• **What the task requires**:
Lines below starting with the line with "c.skSeed := by unfold Core.joinCl; split <;> rfl" and going on through the line with "physP, Core.joinCl_p, Core.joinCl_pro]" must be output exactly; the rest of the records must be left out.

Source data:
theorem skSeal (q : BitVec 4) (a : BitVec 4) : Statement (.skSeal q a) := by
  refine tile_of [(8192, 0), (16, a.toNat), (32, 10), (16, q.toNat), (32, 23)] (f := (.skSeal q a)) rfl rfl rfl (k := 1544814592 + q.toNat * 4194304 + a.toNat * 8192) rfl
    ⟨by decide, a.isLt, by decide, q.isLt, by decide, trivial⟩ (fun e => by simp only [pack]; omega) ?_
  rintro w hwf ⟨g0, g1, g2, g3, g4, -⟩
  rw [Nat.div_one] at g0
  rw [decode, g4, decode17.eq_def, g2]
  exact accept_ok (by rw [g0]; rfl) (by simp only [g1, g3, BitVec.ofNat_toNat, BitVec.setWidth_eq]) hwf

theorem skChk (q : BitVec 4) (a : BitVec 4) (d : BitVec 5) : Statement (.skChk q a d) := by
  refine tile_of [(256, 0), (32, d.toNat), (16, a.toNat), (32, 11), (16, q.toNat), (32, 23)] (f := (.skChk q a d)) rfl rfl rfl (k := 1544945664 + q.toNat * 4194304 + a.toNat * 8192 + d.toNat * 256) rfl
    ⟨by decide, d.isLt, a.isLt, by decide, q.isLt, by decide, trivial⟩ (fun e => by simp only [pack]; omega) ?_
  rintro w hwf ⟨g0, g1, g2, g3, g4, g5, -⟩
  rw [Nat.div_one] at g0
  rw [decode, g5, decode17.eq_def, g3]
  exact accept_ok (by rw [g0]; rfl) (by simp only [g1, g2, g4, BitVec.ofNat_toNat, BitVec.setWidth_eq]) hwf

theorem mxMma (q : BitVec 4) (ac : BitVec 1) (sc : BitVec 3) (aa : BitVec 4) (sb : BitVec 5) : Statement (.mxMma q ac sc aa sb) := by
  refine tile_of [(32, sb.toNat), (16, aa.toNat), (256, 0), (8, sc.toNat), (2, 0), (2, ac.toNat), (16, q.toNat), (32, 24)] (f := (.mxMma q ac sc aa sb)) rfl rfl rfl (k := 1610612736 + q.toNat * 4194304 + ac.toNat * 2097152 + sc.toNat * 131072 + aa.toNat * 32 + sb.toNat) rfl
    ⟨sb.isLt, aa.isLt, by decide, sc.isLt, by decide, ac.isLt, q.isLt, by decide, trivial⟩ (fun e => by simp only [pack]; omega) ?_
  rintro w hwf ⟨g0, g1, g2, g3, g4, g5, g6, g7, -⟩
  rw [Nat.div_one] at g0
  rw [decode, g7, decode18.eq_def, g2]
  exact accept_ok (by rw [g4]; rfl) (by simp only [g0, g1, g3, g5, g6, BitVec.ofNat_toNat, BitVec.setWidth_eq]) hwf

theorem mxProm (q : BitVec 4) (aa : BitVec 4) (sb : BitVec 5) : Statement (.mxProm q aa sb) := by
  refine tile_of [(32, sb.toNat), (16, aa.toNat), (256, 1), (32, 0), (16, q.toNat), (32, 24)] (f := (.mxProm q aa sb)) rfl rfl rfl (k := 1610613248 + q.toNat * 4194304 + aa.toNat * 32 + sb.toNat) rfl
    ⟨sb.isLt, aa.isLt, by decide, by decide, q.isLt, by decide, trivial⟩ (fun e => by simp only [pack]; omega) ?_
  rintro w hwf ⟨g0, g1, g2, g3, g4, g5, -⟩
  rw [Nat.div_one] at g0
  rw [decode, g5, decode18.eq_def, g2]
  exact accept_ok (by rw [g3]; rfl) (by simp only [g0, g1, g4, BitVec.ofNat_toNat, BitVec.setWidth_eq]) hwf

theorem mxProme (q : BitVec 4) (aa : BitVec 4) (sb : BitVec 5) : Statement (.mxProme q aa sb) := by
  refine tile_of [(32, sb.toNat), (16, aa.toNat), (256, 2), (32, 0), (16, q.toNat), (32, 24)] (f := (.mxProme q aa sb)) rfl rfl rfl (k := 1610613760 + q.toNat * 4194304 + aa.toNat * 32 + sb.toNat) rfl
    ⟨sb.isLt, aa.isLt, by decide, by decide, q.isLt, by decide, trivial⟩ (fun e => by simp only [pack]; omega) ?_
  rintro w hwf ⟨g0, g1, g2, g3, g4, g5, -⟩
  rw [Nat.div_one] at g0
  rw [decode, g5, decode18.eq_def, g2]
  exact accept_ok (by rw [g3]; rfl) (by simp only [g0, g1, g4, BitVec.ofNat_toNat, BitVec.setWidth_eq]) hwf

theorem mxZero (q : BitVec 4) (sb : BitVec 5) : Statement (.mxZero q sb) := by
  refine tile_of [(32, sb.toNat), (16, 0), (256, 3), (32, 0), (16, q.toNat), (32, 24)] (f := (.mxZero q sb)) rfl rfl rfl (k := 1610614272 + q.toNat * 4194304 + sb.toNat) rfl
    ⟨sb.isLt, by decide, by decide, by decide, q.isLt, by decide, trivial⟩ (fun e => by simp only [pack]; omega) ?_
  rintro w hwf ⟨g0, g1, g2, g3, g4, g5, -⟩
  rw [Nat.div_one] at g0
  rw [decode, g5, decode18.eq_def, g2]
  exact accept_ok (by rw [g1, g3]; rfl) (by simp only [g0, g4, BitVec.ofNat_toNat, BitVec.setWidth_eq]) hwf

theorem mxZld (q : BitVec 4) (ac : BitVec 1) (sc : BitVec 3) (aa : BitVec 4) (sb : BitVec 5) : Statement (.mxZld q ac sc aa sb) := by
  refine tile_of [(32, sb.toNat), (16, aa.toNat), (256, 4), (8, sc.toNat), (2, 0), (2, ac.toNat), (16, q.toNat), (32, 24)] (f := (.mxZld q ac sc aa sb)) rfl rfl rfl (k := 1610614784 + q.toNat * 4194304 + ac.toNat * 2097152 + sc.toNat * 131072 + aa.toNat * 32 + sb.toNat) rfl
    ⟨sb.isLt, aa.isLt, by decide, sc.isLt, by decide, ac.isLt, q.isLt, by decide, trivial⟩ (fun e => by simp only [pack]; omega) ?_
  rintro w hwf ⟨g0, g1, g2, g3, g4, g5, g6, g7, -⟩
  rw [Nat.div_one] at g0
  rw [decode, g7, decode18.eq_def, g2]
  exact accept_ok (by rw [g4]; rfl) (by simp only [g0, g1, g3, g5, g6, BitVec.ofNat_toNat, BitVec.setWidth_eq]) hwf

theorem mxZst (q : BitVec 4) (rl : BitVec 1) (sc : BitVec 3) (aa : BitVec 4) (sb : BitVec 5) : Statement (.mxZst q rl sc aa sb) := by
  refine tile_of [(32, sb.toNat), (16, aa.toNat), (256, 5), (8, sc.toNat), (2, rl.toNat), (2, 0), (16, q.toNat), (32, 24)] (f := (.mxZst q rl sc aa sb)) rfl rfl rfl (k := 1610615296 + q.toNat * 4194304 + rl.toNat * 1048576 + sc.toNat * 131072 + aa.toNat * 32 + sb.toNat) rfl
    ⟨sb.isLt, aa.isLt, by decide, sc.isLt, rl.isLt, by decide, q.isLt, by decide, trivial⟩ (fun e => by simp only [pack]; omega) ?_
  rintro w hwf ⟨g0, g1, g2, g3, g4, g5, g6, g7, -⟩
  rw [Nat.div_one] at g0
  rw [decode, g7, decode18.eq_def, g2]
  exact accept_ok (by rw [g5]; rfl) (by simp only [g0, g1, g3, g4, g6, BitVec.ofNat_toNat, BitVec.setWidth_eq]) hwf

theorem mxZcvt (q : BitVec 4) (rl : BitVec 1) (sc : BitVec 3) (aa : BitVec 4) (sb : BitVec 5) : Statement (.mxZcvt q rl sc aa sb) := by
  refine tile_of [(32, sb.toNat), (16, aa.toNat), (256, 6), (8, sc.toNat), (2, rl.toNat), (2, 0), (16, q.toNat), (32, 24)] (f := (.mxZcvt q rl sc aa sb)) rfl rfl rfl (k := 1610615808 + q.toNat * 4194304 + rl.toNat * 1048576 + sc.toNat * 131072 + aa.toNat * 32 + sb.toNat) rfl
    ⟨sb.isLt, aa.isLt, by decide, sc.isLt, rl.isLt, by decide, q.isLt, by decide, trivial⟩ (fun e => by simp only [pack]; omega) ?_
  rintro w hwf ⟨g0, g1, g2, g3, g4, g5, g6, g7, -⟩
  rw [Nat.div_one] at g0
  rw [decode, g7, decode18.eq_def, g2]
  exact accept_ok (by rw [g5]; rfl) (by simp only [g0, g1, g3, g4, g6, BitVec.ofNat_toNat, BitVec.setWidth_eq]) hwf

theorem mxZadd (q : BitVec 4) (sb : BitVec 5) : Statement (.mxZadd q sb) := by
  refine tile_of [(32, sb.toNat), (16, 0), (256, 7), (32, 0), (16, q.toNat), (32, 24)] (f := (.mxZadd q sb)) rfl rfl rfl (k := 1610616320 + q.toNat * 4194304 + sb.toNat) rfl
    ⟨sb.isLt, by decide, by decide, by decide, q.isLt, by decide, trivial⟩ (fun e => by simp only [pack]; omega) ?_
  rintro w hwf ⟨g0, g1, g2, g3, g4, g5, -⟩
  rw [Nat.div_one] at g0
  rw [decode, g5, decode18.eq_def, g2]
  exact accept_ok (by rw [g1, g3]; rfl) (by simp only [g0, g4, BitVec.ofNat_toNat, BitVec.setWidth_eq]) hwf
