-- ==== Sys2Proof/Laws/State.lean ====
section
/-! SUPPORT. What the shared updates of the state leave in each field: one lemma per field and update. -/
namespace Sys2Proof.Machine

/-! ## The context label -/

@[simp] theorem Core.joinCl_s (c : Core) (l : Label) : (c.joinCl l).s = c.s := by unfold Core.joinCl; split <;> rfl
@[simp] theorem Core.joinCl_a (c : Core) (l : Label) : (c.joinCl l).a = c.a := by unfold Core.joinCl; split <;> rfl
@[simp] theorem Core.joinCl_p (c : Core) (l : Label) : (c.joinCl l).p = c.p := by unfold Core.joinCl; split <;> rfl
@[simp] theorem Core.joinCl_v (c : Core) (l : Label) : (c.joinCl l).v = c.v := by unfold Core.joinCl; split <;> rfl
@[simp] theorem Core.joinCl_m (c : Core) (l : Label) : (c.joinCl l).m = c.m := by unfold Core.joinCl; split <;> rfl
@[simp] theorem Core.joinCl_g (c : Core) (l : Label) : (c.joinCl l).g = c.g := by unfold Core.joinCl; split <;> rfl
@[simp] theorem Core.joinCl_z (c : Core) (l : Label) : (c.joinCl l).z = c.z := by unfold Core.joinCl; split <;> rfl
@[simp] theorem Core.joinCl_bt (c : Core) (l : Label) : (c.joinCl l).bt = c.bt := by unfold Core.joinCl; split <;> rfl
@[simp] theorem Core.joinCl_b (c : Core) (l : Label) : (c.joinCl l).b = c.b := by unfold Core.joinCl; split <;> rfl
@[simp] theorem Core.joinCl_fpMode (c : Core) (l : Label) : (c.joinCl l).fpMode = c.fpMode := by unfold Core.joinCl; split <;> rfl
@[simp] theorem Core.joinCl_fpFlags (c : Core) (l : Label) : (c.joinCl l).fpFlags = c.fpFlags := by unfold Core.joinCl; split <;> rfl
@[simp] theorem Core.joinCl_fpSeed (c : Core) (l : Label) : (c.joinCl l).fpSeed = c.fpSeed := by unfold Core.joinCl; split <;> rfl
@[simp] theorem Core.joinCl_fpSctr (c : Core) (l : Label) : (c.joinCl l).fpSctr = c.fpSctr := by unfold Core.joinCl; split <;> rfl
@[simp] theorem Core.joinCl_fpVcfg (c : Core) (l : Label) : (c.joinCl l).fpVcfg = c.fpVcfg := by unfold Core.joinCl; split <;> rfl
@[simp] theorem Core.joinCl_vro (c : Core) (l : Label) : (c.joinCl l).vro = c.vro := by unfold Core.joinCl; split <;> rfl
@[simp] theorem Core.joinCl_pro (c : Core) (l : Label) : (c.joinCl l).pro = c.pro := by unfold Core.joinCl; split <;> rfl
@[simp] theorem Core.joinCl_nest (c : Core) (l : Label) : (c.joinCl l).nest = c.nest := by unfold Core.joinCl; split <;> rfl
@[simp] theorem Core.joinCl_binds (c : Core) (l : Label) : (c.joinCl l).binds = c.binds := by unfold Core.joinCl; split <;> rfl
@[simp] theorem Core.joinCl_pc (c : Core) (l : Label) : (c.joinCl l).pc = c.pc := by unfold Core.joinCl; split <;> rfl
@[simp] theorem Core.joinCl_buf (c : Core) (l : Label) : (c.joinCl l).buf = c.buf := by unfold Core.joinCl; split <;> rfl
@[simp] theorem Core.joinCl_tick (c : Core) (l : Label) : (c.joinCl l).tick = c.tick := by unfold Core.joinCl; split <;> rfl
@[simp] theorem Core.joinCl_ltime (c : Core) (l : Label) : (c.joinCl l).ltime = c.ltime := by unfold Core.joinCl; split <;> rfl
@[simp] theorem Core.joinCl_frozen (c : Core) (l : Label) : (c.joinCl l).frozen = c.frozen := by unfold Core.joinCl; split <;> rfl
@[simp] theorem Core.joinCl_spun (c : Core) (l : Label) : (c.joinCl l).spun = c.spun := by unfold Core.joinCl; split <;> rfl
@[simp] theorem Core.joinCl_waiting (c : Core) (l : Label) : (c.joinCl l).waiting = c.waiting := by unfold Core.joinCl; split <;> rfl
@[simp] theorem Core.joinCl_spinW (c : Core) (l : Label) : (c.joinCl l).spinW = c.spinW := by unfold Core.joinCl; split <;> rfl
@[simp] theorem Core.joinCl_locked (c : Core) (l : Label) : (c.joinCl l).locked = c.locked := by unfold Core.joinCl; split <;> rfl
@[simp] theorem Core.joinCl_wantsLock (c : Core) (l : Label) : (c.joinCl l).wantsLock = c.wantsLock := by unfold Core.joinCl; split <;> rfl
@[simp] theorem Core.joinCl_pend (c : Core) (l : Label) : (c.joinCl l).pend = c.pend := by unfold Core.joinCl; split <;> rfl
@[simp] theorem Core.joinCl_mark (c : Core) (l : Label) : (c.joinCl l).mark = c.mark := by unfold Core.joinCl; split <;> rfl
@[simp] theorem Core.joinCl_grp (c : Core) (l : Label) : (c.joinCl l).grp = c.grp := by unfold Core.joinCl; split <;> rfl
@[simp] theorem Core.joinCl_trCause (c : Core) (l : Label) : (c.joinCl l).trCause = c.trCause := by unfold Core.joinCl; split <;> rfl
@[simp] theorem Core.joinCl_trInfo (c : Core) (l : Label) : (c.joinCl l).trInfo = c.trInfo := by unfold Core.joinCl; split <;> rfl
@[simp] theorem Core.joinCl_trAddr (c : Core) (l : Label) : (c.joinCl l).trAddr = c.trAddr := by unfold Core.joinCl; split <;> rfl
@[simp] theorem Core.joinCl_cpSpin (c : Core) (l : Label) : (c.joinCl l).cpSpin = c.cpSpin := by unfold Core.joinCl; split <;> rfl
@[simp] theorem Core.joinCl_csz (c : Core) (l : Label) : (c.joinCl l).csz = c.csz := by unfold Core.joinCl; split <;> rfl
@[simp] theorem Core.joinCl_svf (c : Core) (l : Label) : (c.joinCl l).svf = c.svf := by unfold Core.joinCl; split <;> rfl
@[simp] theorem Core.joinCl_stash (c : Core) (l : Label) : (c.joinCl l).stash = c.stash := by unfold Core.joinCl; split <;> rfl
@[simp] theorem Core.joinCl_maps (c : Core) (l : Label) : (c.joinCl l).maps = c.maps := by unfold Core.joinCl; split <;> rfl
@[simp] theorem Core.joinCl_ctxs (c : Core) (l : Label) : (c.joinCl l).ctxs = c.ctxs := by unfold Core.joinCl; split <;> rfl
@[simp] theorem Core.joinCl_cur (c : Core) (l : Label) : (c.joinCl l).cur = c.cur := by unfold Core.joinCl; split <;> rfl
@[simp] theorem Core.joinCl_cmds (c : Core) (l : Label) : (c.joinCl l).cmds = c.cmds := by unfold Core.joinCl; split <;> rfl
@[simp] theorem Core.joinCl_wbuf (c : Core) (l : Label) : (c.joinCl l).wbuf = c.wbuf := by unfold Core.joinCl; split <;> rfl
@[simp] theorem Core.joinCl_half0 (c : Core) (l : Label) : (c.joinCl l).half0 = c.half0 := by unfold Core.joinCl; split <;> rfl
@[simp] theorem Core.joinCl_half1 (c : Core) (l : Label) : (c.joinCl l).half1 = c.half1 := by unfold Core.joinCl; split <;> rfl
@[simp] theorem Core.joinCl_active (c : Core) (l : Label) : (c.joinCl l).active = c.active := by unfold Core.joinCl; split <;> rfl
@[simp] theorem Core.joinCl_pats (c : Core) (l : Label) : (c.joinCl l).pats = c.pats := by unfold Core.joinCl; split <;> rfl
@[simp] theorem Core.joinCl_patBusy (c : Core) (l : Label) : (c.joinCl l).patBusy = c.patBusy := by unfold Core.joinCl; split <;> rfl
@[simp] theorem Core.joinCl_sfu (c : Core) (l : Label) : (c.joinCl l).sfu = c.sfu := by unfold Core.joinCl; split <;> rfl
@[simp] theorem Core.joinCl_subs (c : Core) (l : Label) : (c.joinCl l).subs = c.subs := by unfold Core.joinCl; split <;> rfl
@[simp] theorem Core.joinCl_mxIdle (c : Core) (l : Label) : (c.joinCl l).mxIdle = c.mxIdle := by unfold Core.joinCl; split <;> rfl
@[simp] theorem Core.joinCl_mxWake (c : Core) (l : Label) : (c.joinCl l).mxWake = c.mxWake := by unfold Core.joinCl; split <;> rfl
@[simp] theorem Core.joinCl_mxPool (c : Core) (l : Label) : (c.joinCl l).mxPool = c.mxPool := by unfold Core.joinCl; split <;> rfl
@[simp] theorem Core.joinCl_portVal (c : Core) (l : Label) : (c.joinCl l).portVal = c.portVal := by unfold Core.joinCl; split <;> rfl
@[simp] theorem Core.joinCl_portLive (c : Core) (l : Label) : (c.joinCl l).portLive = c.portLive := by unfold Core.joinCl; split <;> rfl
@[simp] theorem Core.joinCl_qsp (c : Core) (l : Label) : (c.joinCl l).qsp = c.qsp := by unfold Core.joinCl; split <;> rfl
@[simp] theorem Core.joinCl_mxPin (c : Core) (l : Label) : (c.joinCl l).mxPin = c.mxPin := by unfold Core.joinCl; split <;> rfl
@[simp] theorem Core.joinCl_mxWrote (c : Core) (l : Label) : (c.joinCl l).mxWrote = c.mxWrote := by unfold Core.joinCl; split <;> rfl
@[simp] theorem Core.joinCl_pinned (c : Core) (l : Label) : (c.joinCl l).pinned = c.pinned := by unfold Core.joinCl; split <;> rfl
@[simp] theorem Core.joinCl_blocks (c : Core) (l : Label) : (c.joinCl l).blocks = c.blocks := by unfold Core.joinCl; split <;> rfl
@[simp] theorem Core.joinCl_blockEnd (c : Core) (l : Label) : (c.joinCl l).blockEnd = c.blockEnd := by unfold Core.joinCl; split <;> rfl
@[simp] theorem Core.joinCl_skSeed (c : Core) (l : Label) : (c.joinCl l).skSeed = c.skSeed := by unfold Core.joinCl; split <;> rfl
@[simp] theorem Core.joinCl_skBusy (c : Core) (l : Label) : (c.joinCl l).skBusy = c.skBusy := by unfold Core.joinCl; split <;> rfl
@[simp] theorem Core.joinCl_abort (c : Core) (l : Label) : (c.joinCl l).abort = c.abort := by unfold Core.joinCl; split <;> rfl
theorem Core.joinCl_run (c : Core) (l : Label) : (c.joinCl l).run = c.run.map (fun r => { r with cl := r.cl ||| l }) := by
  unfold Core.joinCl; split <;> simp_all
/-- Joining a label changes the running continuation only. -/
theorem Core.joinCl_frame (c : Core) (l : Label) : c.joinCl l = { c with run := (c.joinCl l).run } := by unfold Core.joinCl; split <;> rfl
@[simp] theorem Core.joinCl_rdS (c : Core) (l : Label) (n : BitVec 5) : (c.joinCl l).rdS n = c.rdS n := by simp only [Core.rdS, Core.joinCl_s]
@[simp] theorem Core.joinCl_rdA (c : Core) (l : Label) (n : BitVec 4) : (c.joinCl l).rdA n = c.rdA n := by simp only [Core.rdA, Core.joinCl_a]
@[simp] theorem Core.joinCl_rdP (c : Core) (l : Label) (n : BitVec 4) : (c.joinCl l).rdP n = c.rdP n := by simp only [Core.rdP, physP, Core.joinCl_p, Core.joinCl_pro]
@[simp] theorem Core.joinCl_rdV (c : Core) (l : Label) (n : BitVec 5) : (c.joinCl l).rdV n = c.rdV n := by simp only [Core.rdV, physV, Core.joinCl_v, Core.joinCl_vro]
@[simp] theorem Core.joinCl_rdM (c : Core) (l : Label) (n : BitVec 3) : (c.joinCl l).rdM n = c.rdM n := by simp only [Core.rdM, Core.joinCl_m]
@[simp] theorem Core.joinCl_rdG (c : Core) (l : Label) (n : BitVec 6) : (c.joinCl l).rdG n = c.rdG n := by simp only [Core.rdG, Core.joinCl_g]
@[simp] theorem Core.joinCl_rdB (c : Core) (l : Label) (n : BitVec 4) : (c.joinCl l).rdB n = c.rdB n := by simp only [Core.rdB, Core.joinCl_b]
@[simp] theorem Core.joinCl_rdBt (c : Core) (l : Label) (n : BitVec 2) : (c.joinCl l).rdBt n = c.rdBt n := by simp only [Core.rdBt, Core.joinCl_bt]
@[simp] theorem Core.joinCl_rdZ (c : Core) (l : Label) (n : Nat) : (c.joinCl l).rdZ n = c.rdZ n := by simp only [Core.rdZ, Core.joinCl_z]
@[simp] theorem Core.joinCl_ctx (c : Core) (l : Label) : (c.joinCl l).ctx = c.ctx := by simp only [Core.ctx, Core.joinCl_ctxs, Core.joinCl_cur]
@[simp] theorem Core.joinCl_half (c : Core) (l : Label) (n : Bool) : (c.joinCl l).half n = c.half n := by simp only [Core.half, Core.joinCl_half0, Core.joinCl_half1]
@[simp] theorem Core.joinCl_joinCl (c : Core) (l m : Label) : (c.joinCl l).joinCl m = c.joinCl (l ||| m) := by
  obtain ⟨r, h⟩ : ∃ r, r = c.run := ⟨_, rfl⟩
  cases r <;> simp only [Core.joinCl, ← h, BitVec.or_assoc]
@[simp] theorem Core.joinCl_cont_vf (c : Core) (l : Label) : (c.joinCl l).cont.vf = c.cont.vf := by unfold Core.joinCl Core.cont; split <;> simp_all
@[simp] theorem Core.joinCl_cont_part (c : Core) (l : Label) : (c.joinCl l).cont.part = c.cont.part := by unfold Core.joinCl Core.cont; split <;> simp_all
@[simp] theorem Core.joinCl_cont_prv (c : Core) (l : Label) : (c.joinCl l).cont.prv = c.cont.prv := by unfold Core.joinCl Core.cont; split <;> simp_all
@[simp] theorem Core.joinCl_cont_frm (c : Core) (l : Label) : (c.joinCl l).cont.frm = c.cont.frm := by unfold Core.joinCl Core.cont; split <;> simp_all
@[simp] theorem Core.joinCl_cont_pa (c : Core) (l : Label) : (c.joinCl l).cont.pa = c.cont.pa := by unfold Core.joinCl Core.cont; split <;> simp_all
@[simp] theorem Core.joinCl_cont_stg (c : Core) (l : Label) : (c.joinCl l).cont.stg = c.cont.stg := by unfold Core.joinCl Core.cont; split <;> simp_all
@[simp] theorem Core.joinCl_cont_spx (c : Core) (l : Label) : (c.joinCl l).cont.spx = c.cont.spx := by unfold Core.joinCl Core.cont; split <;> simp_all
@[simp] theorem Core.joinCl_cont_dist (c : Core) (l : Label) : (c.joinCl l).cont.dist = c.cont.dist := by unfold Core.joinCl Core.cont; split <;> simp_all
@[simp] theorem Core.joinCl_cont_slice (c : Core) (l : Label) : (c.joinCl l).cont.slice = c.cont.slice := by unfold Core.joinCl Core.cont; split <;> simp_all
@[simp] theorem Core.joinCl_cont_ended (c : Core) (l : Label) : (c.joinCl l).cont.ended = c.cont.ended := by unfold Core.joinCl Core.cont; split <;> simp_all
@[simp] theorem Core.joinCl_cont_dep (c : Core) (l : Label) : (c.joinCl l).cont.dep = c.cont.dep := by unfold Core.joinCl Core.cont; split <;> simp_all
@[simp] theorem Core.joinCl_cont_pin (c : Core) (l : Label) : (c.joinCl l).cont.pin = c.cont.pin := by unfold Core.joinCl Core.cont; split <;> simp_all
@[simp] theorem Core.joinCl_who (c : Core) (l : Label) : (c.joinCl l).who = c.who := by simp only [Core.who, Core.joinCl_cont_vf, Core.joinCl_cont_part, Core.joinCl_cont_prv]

• **Result of this task**:
@[simp] theorem Core.joinCl_skSeed (c : Core) (l : Label) : (c.joinCl l).skSeed = c.skSeed := by unfold Core.joinCl; split <;> rfl
@[simp] theorem Core.joinCl_skBusy (c : Core) (l : Label) : (c.joinCl l).skBusy = c.skBusy := by unfold Core.joinCl; split <;> rfl
@[simp] theorem Core.joinCl_abort (c : Core) (l : Label) : (c.joinCl l).abort = c.abort := by unfold Core.joinCl; split <;> rfl
theorem Core.joinCl_run (c : Core) (l : Label) : (c.joinCl l).run = c.run.map (fun r => { r with cl := r.cl ||| l }) := by
  unfold Core.joinCl; split <;> simp_all
/-- Joining a label changes the running continuation only. -/
theorem Core.joinCl_frame (c : Core) (l : Label) : c.joinCl l = { c with run := (c.joinCl l).run } := by unfold Core.joinCl; split <;> rfl
@[simp] theorem Core.joinCl_rdS (c : Core) (l : Label) (n : BitVec 5) : (c.joinCl l).rdS n = c.rdS n := by simp only [Core.rdS, Core.joinCl_s]
@[simp] theorem Core.joinCl_rdA (c : Core) (l : Label) (n : BitVec 4) : (c.joinCl l).rdA n = c.rdA n := by simp only [Core.rdA, Core.joinCl_a]
@[simp] theorem Core.joinCl_rdP (c : Core) (l : Label) (n : BitVec 4) : (c.joinCl l).rdP n = c.rdP n := by simp only [Core.rdP, physP, Core.joinCl_p, Core.joinCl_pro]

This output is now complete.